Increased lead times of up to 12 months

Typical company car and van lead times are now between six and nine months, according to Hardy.

Jaguar Land Rover has warned leasing companies that lead times are now over one year for 53 model variants. Land Rover Discovery, Land Rover Discovery Sport, Range Rover Evoque, and Land Rover Defender are among the models affected.

“Although these can remain open for quoting and ordering on your systems if you choose, your supplying retailer will not be in a position to accept orders for these derivatives due to extended lead times,” the carmaker said in a briefing note.

Some features have been removed from certain Mercedes-Benz models "from late June production until further notice" to limit delivery delays. Among the features that will no longer come as standard are wireless phone charging, hands-free access to the boot, multibeam LED headlights, and certain audio systems. AMG derivatives are particularly affected.

At the same time, Toyota announced in September a worldwide reduction in production of 40%. The initially planned production of nearly 900,000 cars for this month was lowered to 540,000 units.

There are several Ford models affected, including the best-selling Fiesta. The production of the supermini has been halted since May and further disruptions have occurred since last month. In addition, Ford's plant in Turkey, where the Transit van is built, was also closed this summer. Some models are now being sold without features, such as a sat-nav. A retrofit program is likely to be offered in the future.

Neil Wilson, Ford fleet management director, said: “I think the issue will be around for a while – probably until Q1 next year. It will ease, but there will be challenges going forward and we have to be good at reacting to those challenges. (...) Lead times are different dependent on model; some LCVs are into next year if you order now.”

According to Leaseplan, the key to managing the crisis is being open and transparent.

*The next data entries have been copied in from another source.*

def State.resBad (s : State) (w : Who) (die off n : Nat) : Option AFault :=
  match (s.range? w.rid).bind (fun r => r.resv.find? (fun x => x.die == die)) with
  | some x =>
    let pn := s.partOn w.asid die
    (s.mem.resPoison.find? (fun p => p.1 == die && p.2.1 == pn && decide (p.2.2 < x.base + off + n) && decide (x.base + off < p.2.2 + 4))).map
      (fun p => poisoned (resUnit die pn p.2.2) true)
  | none => none
def State.cellBad (s : State) (w : Who) (die c : Nat) : Option AFault :=
  match (s.range? w.rid).bind (fun r => r.resv.find? (fun x => x.die == die)) with
  | some x =>
    let pn := s.partOn w.asid die
    if s.mem.cellPoison.contains (die, pn, x.cb + c) then some (poisoned (cellUnit die pn (x.cb + c)) true) else none
  | none => none
/-- The word of the core store is poisoned: one of a window in its register, another in its place. -/
def State.wordBad (s : State) (die num o : Nat) : Bool :=
  match s.storeAt die num o with
  | .reg gid t r _ => (match s.group? gid with | some g => (g.th t).bad.contains (BitVec.ofNat 6 r) | none => false)
  | _ => s.mem.corePoison.contains (die, num, o)
def State.coreBad (s : State) (die num off n : Nat) : Option AFault :=
  (((List.range (n / 4 + 2)).map (fun i => off / 4 * 4 + 4 * i)).find? (fun o => decide (o < off + n) && s.wordBad die num o)).map
    (fun o => poisoned (unitAddr die num o) true)
/-- Reservoir words and cells written whole lose their poison. -/
def State.resHeal (s : State) (w : Who) (die off n : Nat) : State :=
  match (s.range? w.rid).bind (fun r => r.resv.find? (fun x => x.die == die)) with
  | some x =>
    let pn := s.partOn w.asid die
    s.updMem (fun m => { m with resPoison := m.resPoison.filter (fun p =>
      !(p.1 == die && p.2.1 == pn && decide (x.base + off ≤ p.2.2) && decide (p.2.2 + 4 ≤ x.base + off + n))) })
  | none => s
def State.cellHeal (s : State) (w : Who) (die c : Nat) : State :=
  match (s.range? w.rid).bind (fun r => r.resv.find? (fun x => x.die == die)) with
  | some x => s.updMem (fun m => { m with cellPoison := m.cellPoison.filter (· != (die, s.partOn w.asid die, x.cb + c)) })
  | none => s
def State.scrOff (s : State) (w : Who) (off : Nat) : Nat := match s.group? w.gid with | some g => g.scrBase + off | none => off

def tgtBad (s : State) (w : Who) (t : Tgt) (n : Nat) : Option AFault :=
  match t with
  | .glob _ => none
  | .scr off => s.coreBad w.die w.core (s.scrOff w off) n
  | .core die num off => s.coreBad die num off n
  | .resv die off => s.resBad w die off n
  | .cell die c _ => s.cellBad w die c

/-- A release at .di or wider before an access to a place on the chip (R84, R111): the buffer drains, and the core that the place
belongs to has seen what was released. -/
def relAt (s : State) (w : Who) (t : Tgt) (rel : Bool) : State :=
  match t with
  | .glob _ => s
  | .core die num _ =>
    if rel then
      let s := releaseCore s w.die w.core
      s.updCore die num (fun c => c.setPts (s.core w.die w.core).pts)
    else s
  | .resv die off => (if rel then releaseCore s w.die w.core else s).resvReady w.rid die off
  | _ => if rel then releaseCore s w.die w.core else s
/-- An acquire at .di or wider after it: a core-store word was last written under its core's clock at most. -/
def acqAt (s : State) (w : Who) (t : Tgt) (acq : Bool) : State :=
  match t with
  | .core die num _ => if acq then s.updCore w.die w.core (fun c => c.setPts (s.core die num).pts) else s
  | _ => s

def tgtLoad (s : State) (w : Who) (t : Tgt) (n : Nat) (acq : Bool) : Except AFault (List Byte × State) :=
  match tgtBad s w t n with
  | some f => .error f
  | none =>
    match t with
    | .glob va => loadGlobal s w va n acq
    | .scr off => match s.group? w.gid with | some g => .ok (g.scr off n, s) | none => .ok (List.replicate n 0, s)
    | .core die num off => .ok (s.storeRead die num off n, acqAt s w t acq)
    | .resv die off => .ok (s.resvRead w.rid die off n, (s.resvReady w.rid die off).resvSeen w die false (off / 128) false)
    | .cell die c byte =>
      match s.range? w.rid with
      | some r => .ok (leBytes 4 ((r.cellGet die c).word byte).toNat, s.resvSeen w die true c false)
      | none => .ok (List.replicate n 0, s)

def tgtStore (s : State) (w : Who) (t : Tgt) (bs : List Byte) (rel : Bool) : Except AFault State :=
  let s := match t with
    | .scr off => s.coreHeal w.die w.core (s.scrOff w off) bs.length
    | .core die num off => s.coreHeal die num off bs.length
    | .resv die off => s.resHeal w die off bs.length
    | .cell die c _ => s.cellHeal w die c
    | .glob _ => s
  match tgtBad s w t bs.length with
  | some f => .error f
  | none =>
    let s := relAt s w t rel
    match t with
    | .glob va => storeGlobal s w va bs rel
    | .scr off => .ok (s.scrWrite w.gid off bs)
    | .core die num off => .ok (s.storeWrite die num off bs)
    | .resv die off => .ok ((s.resvWrite w.rid die off bs).resvSeen w die false (off / 128) true)
    | .cell die c _ => .ok ((s.cellPut w.rid die c (Cell.store (BitVec.ofNat 32 (leNat bs)))).resvSeen w die true c true)

/-! ## Watches (R296) -/

/-- A performed access, as the watch slots see it. -/
structure Hit where
  t : Nat
  scr : Bool
  lo : Nat
  n : Nat
  rd : Bool
  wr : Bool
  also : Bool := false                     -- a second name of an access that has one already

def BkSlot.names (b : BkSlot) (rid : Nat) (gseq : W64) : Bool := b.rid == rid && (b.gseq == 0xFFFFFFFFFFFFFFFF || b.gseq == gseq)
def BkSlot.sees (b : BkSlot) (h : Hit) : Bool :=
  ((b.kind.getLsbD 0 && h.rd) || (b.kind.getLsbD 1 && h.wr)) && b.kind.getLsbD 2 == h.scr
    && decide (h.lo < b.addr.toNat + b.len) && decide (b.addr.toNat < h.lo + h.n)

/-- Accesses that overlap a watch slot of the group are noted on the bundle. -/
def noteWatch (s : State) (c : Ctx) (hs : List Hit) : State :=
  let hit := (s.part c.g.part).wt.filterMap (fun x =>
    if x.2.names c.r.rid c.g.gseq then
      let ts := (hs.filter x.2.sees).map (·.t)
      if ts.isEmpty then none else some (x.1, x.2.addr, lanesMask ts, c.c.pc)
    else none)
  if hit.isEmpty then s else s.updBundle c.g.id c.b.id (fun b => { b with watch := b.watch ++ hit })

/-- A scratch access has its offset, another its address; one that reaches the group's own scratch through the aperture has both,
and a window access (R224) neither. -/
def Tgt.hits (g : Group) (t : Nat) (k : AKind) (va n : Nat) : Tgt → List Hit
  | .scr off => [⟨t, true, off, n, k.reads, k.writes, false⟩]
  | .core .. =>
    if isAperture va then
      let x := g.canonRange false va
      ⟨t, false, va, n, k.reads, k.writes, false⟩ :: (if x.1 then [⟨t, true, x.2, n, k.reads, k.writes, true⟩] else [])
    else []
  | _ => [⟨t, false, va, n, k.reads, k.writes, false⟩]

/-! ## All lanes of one instruction -/

/-- A lane's fault. -/
def laneFault (c : Ctx) (t : Nat) (f : AFault) (addr : W64) : DFault :=
  { code := f.code, cause := f.cause, level := f.level, addr := addr, team := teamOf t, lane := laneOf t,
    lanes := lanesMask [t], pc := c.c.pc }

/-- What the lanes of an instruction have done so far. -/
structure Acc where
  s : State
  vals : List (Nat × Nat) := []
  faults : List DFault := []
  hits : List Hit := []
  nonres : List Nat := []
  wait : List Nat := []                    -- lanes whose addition waits for its log (R430, R431)

/-- Who makes a lane's access: one of a sector that the instruction has reached is coalesced with what reached it (R423). -/
def Acc.who (a : Acc) (c : Ctx) (addr : W64) : Who := { c.who with again := a.hits.any (fun h => !h.scr && h.lo / 128 == addr.toNat / 128) }
/-- A lane's checked access with its address, its check and its effect; `res` says the load names a residency predicate. One that meets
a non-resident SO page releases all the same (R221, R222). -/
def Acc.lane (a : Acc) (c : Ctx) (t : Nat) (addr : W64) (n : Nat) (k : AKind) (res : Bool) (chk : State → Except AFault Tgt)
    (run : Who → State → Tgt → Except AFault (Nat × State)) : Acc :=
  match chk a.s with
  | .error f => { a with faults := a.faults ++ [laneFault c t f addr] }
  | .ok tg =>
    match run (a.who c addr) a.s tg with
    | .error f =>
      if res && f.nonres then
        let s := a.s.poisonRec f
        { a with s := if isSo addr.toNat then releaseCore s c.g.die c.g.core else s, nonres := a.nonres ++ [t], vals := a.vals ++ [(t, 0)] }
      else
        { a with s := a.s.poisonRec f, faults := a.faults ++ [laneFault c t f addr] }
    | .ok (x, s) =>
      { a with s := s, vals := a.vals ++ [(t, x)],
               hits := a.hits ++ tg.hits c.g t k addr.toNat n }

/-- The end of an instruction's accesses: faults and watch hits noted. -/
def Acc.done (a : Acc) (c : Ctx) : State := noteWatch (a.s.dataFaults c a.faults) c a.hits

/-- A load over threads with their addresses; each lane's value is taken as the instruction issues (log entry 97). -/
def loads (s : State) (c : Ctx) (n : Nat) (acq res : Bool) (ts : List (Nat × W64)) (chk : State → Nat → W64 → Except AFault Tgt) : Acc :=
  ts.foldl (fun a x => a.lane c x.1 x.2 n .load res (fun s => chk s x.1 x.2)
    (fun w s tg => match tgtLoad s w tg n acq with
      | .ok (bs, s) => .ok (leNat bs, s)
      | .error f => .error f)) { s := s }

/-- A store over threads with addresses and values, in ascending lane home (R218). -/
def stores (s : State) (c : Ctx) (n : Nat) (rel : Bool) (ts : List (Nat × W64 × Nat)) (chk : State → Nat → W64 → Except AFault Tgt) : Acc :=
  ts.foldl (fun a x => a.lane c x.1 x.2.1 n .store false (fun s => chk s x.1 x.2.1)
    (fun w s tg => match tgtStore s w tg (leBytes n x.2.2) rel with
      | .ok s => .ok (0, s)
      | .error f => .error f)) { s := s }

end Sys2Proof.Machine
end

It is very important for manufacturers to be open, and for leasing companies to be open regarding what this means to their customers. The problem will be around for some time, and all we can do is work with our customers and our supply chains to keep those fleets running. 

Today's cars and vans rely on microchips

In the past few years, vehicles have become more dependent on chips, with an average car now requiring 1,000 chips. 

However, telecoms and technology companies are ahead of carmakers when it comes to the demand for more sophisticated and expensive chips, which are more profitable for semiconductor makers.

The pandemic last year was believed to negatively impact semiconductor demand, leading manufacturers to cut orders, which resulted in semiconductor suppliers reducing capabilities.

Contrary to expectations, however, this was not the case. The demand for semiconductors grew by around 15% last year, although manufacturing was concentrated at only a handful of factories. A fire at a semiconductor plant in Japan and storms in Texas compounded the problem.